There was a group of children who sang and danced for us. They recited, “I can do all things through Him that strengthens me.” They also sang a song welcoming the “mwanambei” who has come to help them; the words translated into something like this:“A wonderful son or daughter visiting them coming with many things. For example, milk, millet, maize, goats, chicken, etc.”

The school was started in 1970 and moved to its current location in 1982. They have grown from 9 students in 1970 to 110 students today; staff has increased from 2 teachers to 17 teachers plus 21 support staff.

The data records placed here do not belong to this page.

-- ==== Sys2Proof/Laws/Encoding.lean ====
section
/-! SUPPORT. The fields of a word written by each format, and the word rebuilt from its fields (30_encoding.md R91,
R92): the small lemmas of the encoder and the field extractors. -/

namespace Sys2Proof

/-- The 4 bits of a register index. -/
abbrev regBits (x : Reg) : Nibble := BitVec.ofFin (w := 4) x

theorem toFin_regBits (x : Reg) : (regBits x).toFin = x := rfl

theorem fieldN3_formatA (n : Nibble) (a : Addr) : fieldN3 (formatA n a) = n := by
  unfold fieldN3 formatA
  apply BitVec.eq_of_getLsbD_eq; intro i hi
  rw [BitVec.getLsbD_extractLsb', BitVec.getLsbD_append]
  simp [hi]

theorem fieldAddr_formatA (n : Nibble) (a : Addr) : fieldAddr (formatA n a) = a := by
  unfold fieldAddr formatA
  apply BitVec.eq_of_getLsbD_eq; intro i hi
  rw [BitVec.getLsbD_extractLsb', BitVec.getLsbD_append]
  simp [hi]

theorem fieldN3_formatXK (n : Nibble) (x : Reg) (k : Byte) : fieldN3 (formatXK n x k) = n := fieldN3_formatA n _

theorem fieldAddr_formatXK (n : Nibble) (x : Reg) (k : Byte) : fieldAddr (formatXK n x k) = regBits x ++ k :=
  fieldAddr_formatA n _

theorem fieldN3_formatXYN (n : Nibble) (x y : Reg) (k : Nibble) : fieldN3 (formatXYN n x y k) = n :=
  fieldN3_formatA n _

theorem fieldX_formatXK (n : Nibble) (x : Reg) (k : Byte) : fieldX (formatXK n x k) = x := by
  have h : (formatXK n x k).extractLsb' 8 4 = regBits x := by
    unfold formatXK
    apply BitVec.eq_of_getLsbD_eq; intro i hi
    rw [BitVec.getLsbD_extractLsb', BitVec.getLsbD_append, BitVec.getLsbD_append]
    have h1 : 8 + i < 12 := by omega
    simp [hi, h1]
  rw [fieldX, h]

theorem fieldKk_formatXK (n : Nibble) (x : Reg) (k : Byte) : fieldKk (formatXK n x k) = k := by
  unfold fieldKk formatXK
  apply BitVec.eq_of_getLsbD_eq; intro i hi
  rw [BitVec.getLsbD_extractLsb', BitVec.getLsbD_append, BitVec.getLsbD_append]
  have h1 : i < 12 := by omega
  simp [hi, h1]

theorem fieldX_formatXYN (n : Nibble) (x y : Reg) (k : Nibble) : fieldX (formatXYN n x y k) = x :=
  fieldX_formatXK n x (regBits y ++ k)

theorem fieldY_formatXYN (n : Nibble) (x y : Reg) (k : Nibble) : fieldY (formatXYN n x y k) = y := by
  have h : (formatXYN n x y k).extractLsb' 4 4 = regBits y := by
    unfold formatXYN
    apply BitVec.eq_of_getLsbD_eq; intro i hi
    rw [BitVec.getLsbD_extractLsb', BitVec.getLsbD_append, BitVec.getLsbD_append, BitVec.getLsbD_append]
    have h1 : 4 + i < 12 := by omega
    have h2 : 4 + i < 8 := by omega
    simp [hi, h1, h2]
  rw [fieldY, h]

theorem fieldN_formatXYN (n : Nibble) (x y : Reg) (k : Nibble) : fieldN (formatXYN n x y k) = k := by
  unfold fieldN formatXYN
  apply BitVec.eq_of_getLsbD_eq; intro i hi
  rw [BitVec.getLsbD_extractLsb', BitVec.getLsbD_append, BitVec.getLsbD_append, BitVec.getLsbD_append]
  have h1 : i < 12 := by omega
  have h2 : i < 8 := by omega
  simp [hi, h1, h2]

theorem formatA_fields (w : Word) : formatA (fieldN3 w) (fieldAddr w) = w := by
  unfold formatA fieldN3 fieldAddr
  apply BitVec.eq_of_getLsbD_eq; intro i hi
  rw [BitVec.getLsbD_append, BitVec.getLsbD_extractLsb', BitVec.getLsbD_extractLsb']
  by_cases h : i < 12
  · simp [h]
  · have h1 : i - 12 < 4 := by omega
    have h2 : 12 + (i - 12) = i := by omega
    simp [h, h1, h2]

theorem formatXK_fields (w : Word) : formatXK (fieldN3 w) (fieldX w) (fieldKk w) = w := by
  have h : regBits (fieldX w) ++ fieldKk w = fieldAddr w := by
    show (w.extractLsb' 8 4 ++ w.extractLsb' 0 8 : BitVec (4 + 8)) = _
    unfold fieldAddr
    apply BitVec.eq_of_getLsbD_eq; intro i hi
    rw [BitVec.getLsbD_append, BitVec.getLsbD_extractLsb', BitVec.getLsbD_extractLsb', BitVec.getLsbD_extractLsb']
    by_cases h : i < 8
    · have : i < 12 := by omega
      simp [h, this]
    · have h1 : i - 8 < 4 := by omega
      have h2 : 8 + (i - 8) = i := by omega
      have h3 : i < 12 := by omega
      simp [h, h1, h2, h3]
  calc formatXK (fieldN3 w) (fieldX w) (fieldKk w) = formatA (fieldN3 w) (regBits (fieldX w) ++ fieldKk w) := rfl
    _ = w := by rw [h, formatA_fields]

theorem formatXYN_fields (w : Word) : formatXYN (fieldN3 w) (fieldX w) (fieldY w) (fieldN w) = w := by
  have h : regBits (fieldY w) ++ fieldN w = fieldKk w := by
    show (w.extractLsb' 4 4 ++ w.extractLsb' 0 4 : BitVec (4 + 4)) = _
    unfold fieldKk
    apply BitVec.eq_of_getLsbD_eq; intro i hi
    rw [BitVec.getLsbD_append, BitVec.getLsbD_extractLsb', BitVec.getLsbD_extractLsb', BitVec.getLsbD_extractLsb']
    by_cases h : i < 4
    · have : i < 8 := by omega
      simp [h, this]
    · have h1 : i - 4 < 4 := by omega
      have h2 : 4 + (i - 4) = i := by omega
      have h3 : i < 8 := by omega
      simp [h, h1, h2, h3]
  calc formatXYN (fieldN3 w) (fieldX w) (fieldY w) (fieldN w)
      = formatXK (fieldN3 w) (fieldX w) (regBits (fieldY w) ++ fieldN w) := rfl
    _ = w := by rw [h, formatXK_fields]

/-! ### The masks of the opcode map read fields -/

theorem append_eq_append {m n : Nat} {a c : BitVec m} {b d : BitVec n} : a ++ b = c ++ d ↔ a = c ∧ b = d := by
  constructor
  · intro h
    constructor
    · simpa [BitVec.extractLsb'_append_eq_left] using congrArg (BitVec.extractLsb' n m) h
    · simpa [BitVec.extractLsb'_append_eq_right] using congrArg (BitVec.extractLsb' 0 n) h
  · rintro ⟨rfl, rfl⟩; rfl

/-- Mask `F000` leaves the leading nibble. -/
theorem mask_n3 (w : Word) (c : Nibble) : w &&& 0xF000#16 = c ++ 0#12 ↔ fieldN3 w = c := by
  conv_lhs => rw [← formatA_fields w, Laws.formatA_mask]
  rw [append_eq_append]; simp

/-- Mask `F00F` leaves the leading and the last nibble. -/
theorem mask_n3_n (w : Word) (c d : Nibble) :
    w &&& 0xF00F#16 = c ++ (0#4 ++ (0#4 ++ d)) ↔ fieldN3 w = c ∧ fieldN w = d := by
  conv_lhs => rw [← formatXYN_fields w, Laws.formatXY_mask]
  rw [append_eq_append, append_eq_append, append_eq_append]; simp

/-- Mask `F0FF` leaves the leading nibble and the low byte. -/
theorem mask_n3_kk (w : Word) (c : Nibble) (d : Byte) :
    w &&& 0xF0FF#16 = c ++ (0#4 ++ d) ↔ fieldN3 w = c ∧ fieldKk w = d := by
  conv_lhs => rw [← formatXK_fields w, Laws.formatX_mask]
  rw [append_eq_append, append_eq_append]; simp

end Sys2Proof
end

The school raises some maize, watermelon, and cows. They also have a mill to grind the maize into flour.

Support staff and materials are provided through government funding.

There is a long waiting list; however, they do not have sufficient classroom space or dorm beds now to accommodate more children.

VIM agreed to work through the Mubichi Foundation to leave enough money now to buy the land for the intake and get an intake built. Then, the VIM team will return to Oklahoma and work with them to try and get the water in place as soon as possible with additional funding.
The VIM team was thanked and asked to consider helping with 2 other projects: (1) providing at least 4 new classrooms, and (2) creating a home science project.

The children and staff were invited to use the new library at the School for the Deaf.
It was clear that the teachers had a love for and patience with the children; likewise, the children appeared to care for the staff about them and were happy to have visitors.
Gifts were provided for the churches represented.

Once we were finished with tea, the tour, the speaking aspects, and the exchange of gifts, we went back to the hotel for supper. Tonight, we had samosas (vegetarian and meat), beef stew, rice, mashed potatoes (this one had maize, peas, and greens in it), and fruit salad with ice cream for desert. After dinner, we met briefly for devotions and to discuss logistics for the next phase of the trip. We then disbursed so that people could pack their bags for an early morning departure.